« La prévention est un travail collectif »
Constatez-vous une augmentation des aléas agricoles d’origine climatique ?
À lui seul, l’Hérault concentre les exemples de sinistres à répétition : phénomènes de grêle de plus en plus intenses dans leurs impacts et dans le nombre de zones concernées, fréquents épisodes d’inondation. La canicule de juin 2019, avec un pic de température à 46 degrés le 23 juin, a brûlé les vignes aussi sûrement qu’un chalumeau l’aurait fait. Même le gel printanier d’avril 2021, particulièrement dévastateur dans le nord-est de la France, a touché les côtes méditerranéennes, avec des pertes de l’ordre de 30% pour les productions viticoles. Il y vraiment urgence. C’est pourquoi, en prenant la tête de la chambre d’agriculture de l’Hérault en 2019, j’ai tenu à inscrire à l’ordre du jour du projet agricole départemental la question climatique, qui n’avait pas été identifiée comme une thématique à part entière dans le précédent plan 2013-2019.
Quel est le rôle d’une chambre d’agriculture dans la prévention des risques ?
Nous avons un rôle de conseil, d’accompagnement, de formation des agriculteurs, de contribution à la recherche scientifique et à l’élaboration de solutions de prévention, de mise en relation et de coordination des différents acteurs de l’écosystème.
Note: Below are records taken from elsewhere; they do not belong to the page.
/-- The Close of one beam yarn whose k_path is defined, after its feedback step. DESIGN CHOICE (assumption 116): a slot
ceiling without a valid entry keeps its Payout state, whose p runs on toward the target. -/
def Dev.closeWith (d : Dev) (y : BelYarn) (t : Terms) (was : FbState) (froze : Bool) : CloseOut :=
  let fresh := y.fb.st == .fresh
  let outR := decide (t.hi < t.lo)
  let set := d.bel.set (byidBg y.byid) (byidDir y.byid)
  let note : CloseNote :=
    { byid := y.byid, causes := [], range := false, raises := false, froze := froze, faded := false, satInt := false,
      satOut := false, satArith := t.saturates y, meets := t.meets y.byid fresh }
  let restart : BelYarn :=
    { initYarn y.byid t.k ((d.bel.lastFig (carrier y.byid)).map (·.l5)) d.bel.kp d.bel.ki with
      rec_ := y.rec_, hasGain := y.hasGain, code := y.code, kpath := y.kpath, appl := y.appl }
  if y.outR && !outR then { y := restart, note := note }
  else
    let (y, begun, satInt) := if fresh then d.stepLimiter y t else (y, false, false)
    let note : CloseNote := { note with faded := begun, satInt := satInt, satArith := t.saturates y }
    let power := gPower y.integ t.x t.lo t.hi y.sch.kp
    let y : BelYarn := if fresh then
        ((if was = .fresh then y else y.resume was t.lo).payout (d.bel.target y.byid) set.vlim set.alim set.jlim)
      else y
    let causes := t.causes fresh power
    let low := fresh && !outR && decide (y.p < t.lo)
    let returns := y.low && fresh && !outR && !low && causes.isEmpty
    if returns then { y := restart, note := note }
    else
      let (lim, g) := d.gainOf y t fresh low power causes
      let need := ([t.reg, t.hi] ++ t.noise.toList).foldl min (d.bel.target y.byid)
      let y' : BelYarn := { y with
        nextGain := g.isSome
        nextKpath := t.k
        outR := outR
        low := low || (y.low && !fresh)
        fall := if y.fb.st = .decay && lim == 8 then g else none
        limit := lim
        iso := t.iso
        x := t.x
        need := need }
      let note : CloseNote := { note with
        causes := causes
        range := g.isNone && (outR || low)
        raises := (outR && !y.outR) || (low && !y.low)
        satArith := t.saturates y }
      match g with
      | none => { y := y', note := note }
      | some v =>
        let (q, clamped) := quantise v t.k
        let appl := q * dB16 + t.k
        let seed := if appl < t.lo ∧ t.lo < appl + dB16 then t.lo else appl
        let reseeds := lim != 0 && decide (seed < y.p)
        let y' : BelYarn := { y' with
          nextCode := q
          p := if reseeds then seed else y'.p
          v := if reseeds then 0 else y'.v
          a := if reseeds then 0 else y'.a }
        { y := y', note := { note with satOut := clamped } }

/-- The Close of a beam yarn without a k_path (R231). -/
def closeWithout (y : BelYarn) (froze : Bool) : CloseOut :=
  { y := { y with nextGain := false, outR := true, limit := 10 }
    note :=
      { byid := y.byid, causes := [], range := true, raises := !y.outR, froze := froze, faded := false, satInt := false,
        satOut := false, satArith := false, meets := [] } }

/-! ## What a Close found counts once its deadline has passed (R41, Table TCK-2) -/

/-- Count, report and trigger what a Close found of a beam yarn (R232, R244, R253, R261, R262). A slot ceiling is no beam
yarn: it counts no Close without a gain, triggers and raises nothing. DESIGN CHOICE (assumption 117): POWER of HWS_BEL_UNMET
counts once at a Close at which g_reg and g_power both fail. -/
def Dev.countClose (d : Dev) (c : Ctx) (sub : Nat) (o : CloseNote) : Dev :=
  let h := byidOwner c.hawsers (carrier o.byid)
  let slot := byidSlot o.byid == 1
  let count (b : Bool) : Nat := bitNat (!slot && b)
  let has (l : List Nat) : Bool := o.causes.any fun k => decide (k ∈ l)
  let d := d.onHwsB h fun w => { w with
    satInt := w.satInt || o.satInt
    satOut := w.satOut || o.satOut
    satArith := w.satArith || o.satArith
    freezeCnt := satAdd 8 w.freezeCnt (bitNat o.froze)
    fadeCnt := satAdd 8 w.fadeCnt (bitNat o.faded)
    umLoop := satAdd 8 w.umLoop (count (has [2]))
    umNoise := satAdd 8 w.umNoise (count (has [3]))
    umPower := satAdd 8 w.umPower (count (has [4, 5]))
    umRange := satAdd 8 w.umRange (count o.range) }
  if slot then d
  else
    let due := o.causes.map fun k => belayTrigger k o.byid
    let d : Dev := { d with prt := { d.prt with due := d.prt.due ++ due } }
    if o.raises then d.raise c 15 2 h sub else d

/-- The mute's run of Closes that meet its rule. A Close that has no figure of the condition for its beam yarns leaves it
(R277). -/
def Mute.closeStep (m : Mute) (os : List CloseNote) : Mute :=
  if 2 ≤ m.trig ∧ m.trig ≤ 5 then
    let mine := (os.filter fun o => byidSlot o.byid == 0 && m.covers o.byid).filterMap fun o =>
      (o.meets.find? fun e => e.1 == m.trig).map (·.2)
    if mine.isEmpty then m else { m with good := if mine.all id then m.good + 1 else 0 }
  else m

/-- What the Close of the tick that ends found takes effect (Table TCK-2). -/
def Dev.takeClose (d : Dev) (c : Ctx) (sub : Nat) : Dev :=
  let os := d.bel.closed
  let d := os.foldl (fun d o => d.countClose c sub o) { d with bel := { d.bel with closed := [] } }
  { d with prt := { d.prt with mutes := d.prt.mutes.map fun m => m.closeStep os } }

/-! ## The settings of GAIN.SET (R246, R248, R257) -/

/-- The target keys that a GAIN.SET names. -/
def gainKeys (a : GainArgs) : List Nat :=
  if a.dir = 0 then [mkByid 0 a.bg 0 0]
  else
    let ceil := 16384 + mkByid 1 a.bg 0 0
    if a.beam = 0xFF then ((List.range 64).map fun b => mkByid 1 a.bg b 0) ++ [ceil]
    else if a.beam = 0xFE then [ceil]
    else [mkByid 1 a.bg a.beam 0]

/-- What a GAIN.SET changes (R246, R248, R257). -/
def Dev.applyGain (d : Dev) (a : GainArgs) : Dev :=
  let sel (i : Nat) : Bool := maskBit a.mask i
  let keys := gainKeys a
  let b := d.bel
  let targets := if sel 0 then
      (b.targets.filter fun e => !decide (e.1 ∈ keys)) ++ keys.map fun k => (k, a.target)
    else b.targets
  let sets := b.sets.modify (setIdx a.bg a.dir) fun g => { g with
    pmax := if sel 1 then a.pmax else g.pmax
    vlim := if sel 2 then a.vlim else g.vlim
    alim := if sel 2 then a.alim else g.alim
    jlim := if sel 2 then a.jlim else g.jlim
    lna := if sel 4 then a.lnaSt else g.lna
    pag := if sel 4 then a.pagSt else g.pag }
  let b : Belay := { b with targets := targets, sets := sets }
  let ys := if sel 3 then
      b.yarns.map fun y =>
        if targetKey y.byid ∈ keys ∧ b.target y.byid < y.p then { y with p := b.target y.byid, v := 0, a := 0 }
        else y
    else b.yarns
  { d with bel := { b with yarns := ys } }

/-! ## The Close of Belay (R256) -/

/-- Take up the figures that Leadline delivers: fresh ones stand as the last delivered, which a carried one repeats
(R341). -/
def Dev.takeFigures (d : Dev) (fs : List YarnFig) : Dev :=
  let new := fs.filter fun f => decide (f.kind = 0)
  let keep := d.bel.last.filter fun f => new.all fun g => g.byid != f.byid
  { d with bel := { d.bel with last := keep ++ new } }

/-- P_out and L_max of each band group and direction in this tick. A gated uplink carries those delivered before it (R341,
R368). -/
def Dev.levels (d : Dev) (c : Ctx) : List (Option (Int × Int)) :=
  let ss := streams (d.gainedLevels c (d.formedNow c))
  (List.range 16).map fun i =>
    if (d.seg (i / 2) (i % 2)).any fun s => d.gatedFor c s (i % 2) then d.bel.levels.getD i none
    else d.groupLevels c ss (i / 2) (i % 2)

/-- Put a loop back in its place. -/
def Dev.putLoop (d : Dev) (l : Option Loop) : Dev :=
  match l with
  | none => d
  | some l => { d with can := { d.can with loops := d.can.loops.map fun k => if k.byid == l.byid then l else k } }

/-- Note what a Close found of a beam yarn. -/
def Dev.noteClose (d : Dev) (o : CloseNote) : Dev := { d with bel := { d.bel with closed := d.bel.closed ++ [o] } }

/-- One beam yarn at the Close of a mode that relays. -/
def Dev.closeYarn (d : Dev) (c : Ctx) (w : CloseView) (fs : List YarnFig) (y : BelYarn) : Dev :=
  let y := d.initIf d.reef.plan c.mode y
  let f := fs.find? fun f => f.byid == carrier y.byid
  let kind := (f.map (·.kind)).getD 2
  let loud := f.any fun f => f.nv.any fun v => decide (v + 48 ≤ f.l5)
  let was := y.fb.st
  let pout := (w.pouts.getD (setIdx (byidBg y.byid) (byidDir y.byid)) none).map round16
  let (fb, froze) := y.fb.step kind (f.map (·.l5)) pout loud c.n
  let y : BelYarn := { y with fb := fb }
  let (iso, cut, l) := d.usedIso c w y.byid (fb.st == .fresh)
  let d := d.putLoop l
  let o := match d.termsOf c w y.byid iso cut with
    | none => closeWithout y froze
    | some t => d.closeWith y t was froze
  let ys := d.bel.yarns.map fun z => if z.byid == o.y.byid then o.y else z
  ({ d with bel := { d.bel with yarns := ys } }).noteClose o.note

/-- A beam yarn that the draft does not form gets no gain. -/
def Dev.idleYarns (d : Dev) (served : List Nat) : Dev :=
  { d with bel := { d.bel with yarns := d.bel.yarns.map fun y =>
      if y.byid ∈ served then y else { y with nextGain := false } } }

/-- One beam yarn at a Close in MUTED: its terms alone, which its record shows and the release rules read (R226). -/
def Dev.mutedYarn (d : Dev) (c : Ctx) (w : CloseView) (fs : List YarnFig) (byid : Nat) : Dev :=
  let (iso, cut, l) := d.usedIso c w byid (fs.any fun f => f.byid == carrier byid && f.kind == 0)
  let d := d.putLoop l
  match d.termsOf c w byid iso cut with
  | none => d
  | some t =>
    let ys := d.bel.yarns.map fun y => if y.byid = byid then { y with nextKpath := t.k, iso := t.iso, x := t.x } else y
    ({ d with bel := { d.bel with yarns := ys } }).noteClose
      { byid := byid, causes := [], range := false, raises := false, froze := false, faded := false, satInt := false,
        satOut := false, satArith := false, meets := t.meets byid true }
En France, seulement 8% des eaux sont stockées,
contre 50% en Espagne.
La chambre d’agriculture travaille par exemple avec des scientifiques sur la résistance des cépages, en réservant des parcelles à l’expérimentation d’espèces moins exposées au mildiou et moins gourmandes en produits phytosanitaires. Une réflexion avec les collectivités est par ailleurs lancée autour de solutions de stockage et d’acheminement de l’eau. En France, seulement 8% des eaux sont stockées, contre 50% en Espagne. Il faut multiplier les dispositifs de retenues hivernales collinaires, qui permettent la réutilisation des eaux usées. Les collectivités peuvent également soutenir les investissements dans les systèmes de drainage, les filets et canons anti-grêle, les systèmes contre le gel, tous ces équipements très efficaces partout où ils sont mis en place.
Les producteurs sont-ils suffisamment sensibilisés à la question des risques ?
Un exemple : le 23 juin 2019, en plein pic de la canicule, on a vu des viticulteurs travailler dans leurs vignes, certains pour écimer, d’autres pour épandre du souffre. Ils croyaient bien faire, alors que le simple fait d’introduire du matériel dans une vigne lors de chaleurs extrêmes surchauffe les ceps. La prévention reste un travail collectif. En partenariat avec Predict Services, une société spécialisée dans la veille hydrométéorologique et la gestion des risques naturels, qui travaille notamment avec les communes et les intercommunalités, nous cherchons à concevoir et diffuser un outil d’alerte adapté aux besoins spécifiques des agriculteurs. En cas de canicule par exemple, on pourrait ainsi lancer une alerte et formuler des préconisations d’usage (« surtout, n’entrez pas dans votre vigne »). Nous montons des cycles de formation à l’attention des coopératives et des vignerons indépendants, afin de les sensibiliser à la pertinence de nouvelles pratiques culturales. On estime que seulement 30% des surfaces agricoles sont assurées. Je sais que ce sujet ne fait pas l’unanimité chez les agriculteurs, mais je suis personnellement pour une obligation à s’assurer.